In Our Normal Voices

My name is Hope. I’m thirteen. My big brother Andre died in June of this year. He was seventeen. It’s been a tough six months.

There’s a massive turkey roasting away in the oven, and the smells of potatoes and beans and gravy are beginning to compete. My parents are sitting at the dinner table and discussing the empty chair. Not arguing, discussing. Usually when they disagree about something important, they argue. Not arguing in a bad way, but like parents do when they love each other, with exasperated facial expressions and tense moments but really loud laughter afterwards. This evening, though, their discussing has followed the harder pattern, quiet, where every word is important. The sort of discussion they have when discussing anything to do with my brother, who was really good at math and was looking forward to college.

— There shouldn’t be an empty seat at Christmas, my mother says.

— That’s the point.

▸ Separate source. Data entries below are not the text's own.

-- ==== Sys2Proof/Machine/Access.lean ====
section
/-! DEFINITION. Lane accesses to global memory and the stash: resolving, checking, waiting, performing (R17, R123, R128,
R129, R135 to R139, R145, R152, R156, R171, R250 to R252, R261, R262, R416). -/
namespace Sys2Proof.Machine

/-- One lane's access: its parts of (address or stash offset, bytes) in order; for private memory, the word index that
lies at or above PLIM (R139). -/
structure Acc where
  lane : Nat
  cyc : Nat
  stash : Bool
  parts : List (Nat × Nat)
  priv : Option Nat
  deriving DecidableEq, Repr
/-- Where one byte of an access lies: a scratch offset, or a location of global memory. -/
inductive BLoc where
  | sc (off : Nat)
  | gl (loc : Nat) (p : Place)
  deriving DecidableEq, Repr
/-- A resolved access, or its fault. -/
inductive Reach where
  | ok (l : List BLoc)
  | fault (cause va : Nat)
  | priv (i va : Nat)
  deriving DecidableEq, Repr
def Reach.append : Reach → Reach → Reach
  | .fault c a, _ => .fault c a
  | .priv c a, _ => .priv c a
  | .ok _, .fault c a => .fault c a
  | .ok _, .priv c a => .priv c a
  | .ok a, .ok b => .ok (a ++ b)

/-- A controller's untranslated access (R416). -/
def ctlReach (s : State) (c a : Nat) (write : Bool) : Reach :=
  match physLoc a with
  | none => .fault cACCESS a
  | some l =>
    let pl : Place := ⟨a, l, 0, l, 1, 0⟩
    if isDram l then
      if !(s.stack (stackOf l)).dmen || !accessOk s (stackOf l) ⟨1, c⟩ a write then .fault cACCESS a
      else if s.poison.contains (lineOf l) then .fault cPOISON a else .ok [.gl l pl]
    else if isHost l then
      if !accessOk s (16 + l / 128 % 2) ⟨1, c⟩ a write then .fault cACCESS a
      else if s.poison.contains (lineOf l) then .fault cPOISON a else .ok [.gl l pl]
    else if c = 0 || (a - sramBase) / 0x100000 = c then .ok [.gl l pl] else .fault cACCESS a
/-- A global access of some bytes. -/
def globReach (s : State) (tk va n : Nat) (k : AKind) : Reach :=
  if isCtl tk then (List.range n).foldl (fun r i => r.append (ctlReach s (tk - 2 ^ 60) (va + i) (k == .write))) (.ok [])
  else match xlateN s (teamCore s tk) (teamAs s tk) va n k with
    | .ok l => .ok (l.map fun x => .gl x.1 x.2)
    | .fault c a => .fault c a
/-- A stash access: mapped lines mirror global lines; the hamper and beyond is out of range (R134, R135). -/
def stashReach (s : State) (tk off n : Nat) (k : AKind) : Reach :=
  match teamGroup s tk with
  | none => .fault cSTASH off
  | some g =>
    if g.progBytes < off + n then .fault cSTASH off
    else (List.range n).foldl (fun r i =>
      let o := off + i
      r.append (match g.maps.find? fun m => decide (m.off ≤ o) && decide (o < m.off + m.len) with
        | some m => globReach s tk (m.addr + (o - m.off)) 1 k
        | none => if g.spoison.contains (o / 128) then .fault cPOISON o else .ok [.sc o])) (.ok [])
def Acc.reach (s : State) (tk : Nat) (k : AKind) (a : Acc) : Reach :=
  match a.priv with
  | some i => .priv i ((a.parts.head?.map (·.1)).getD 0)
  | none => a.parts.foldl (fun r p =>
    r.append (if a.stash then stashReach s tk p.1 p.2 k else globReach s tk p.1 p.2 k)) (.ok [])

To remember.

— It’s depressing.

My father turns away then, his eyes filling, sad and defiant, like they’re mirrors for the thoughts I know he’s having. He’s thinking, Of course it’s depressing. How could it not be, right?

Grandpa clumps down the stairs from his room, his prosthetic leg awkward on the steep steps. He calls it the Gimp leg I left on that mountain, but Mom and Dad refuse to, teaching me and Andre the proper word a long time ago. Some people who have been in the wars don’t like to talk about it – my friend Huda’s dad won’t talk about the desert – but Grandpa does. His favorite story was the one where he lost the gimp leg because of that damn sniper, where the choppers couldn’t come in for a couple of days because of the cloud cover, and the femur shot getting gangrene, but thank Christ for the beer they mistakenly air dropped instead of ammo. I’m old enough to know he didn’t actually leave his leg up there, but that’s where it died. He stops on the last step, looks around the big open space where we hold our holidays, and narrows his wrinkled old eyes.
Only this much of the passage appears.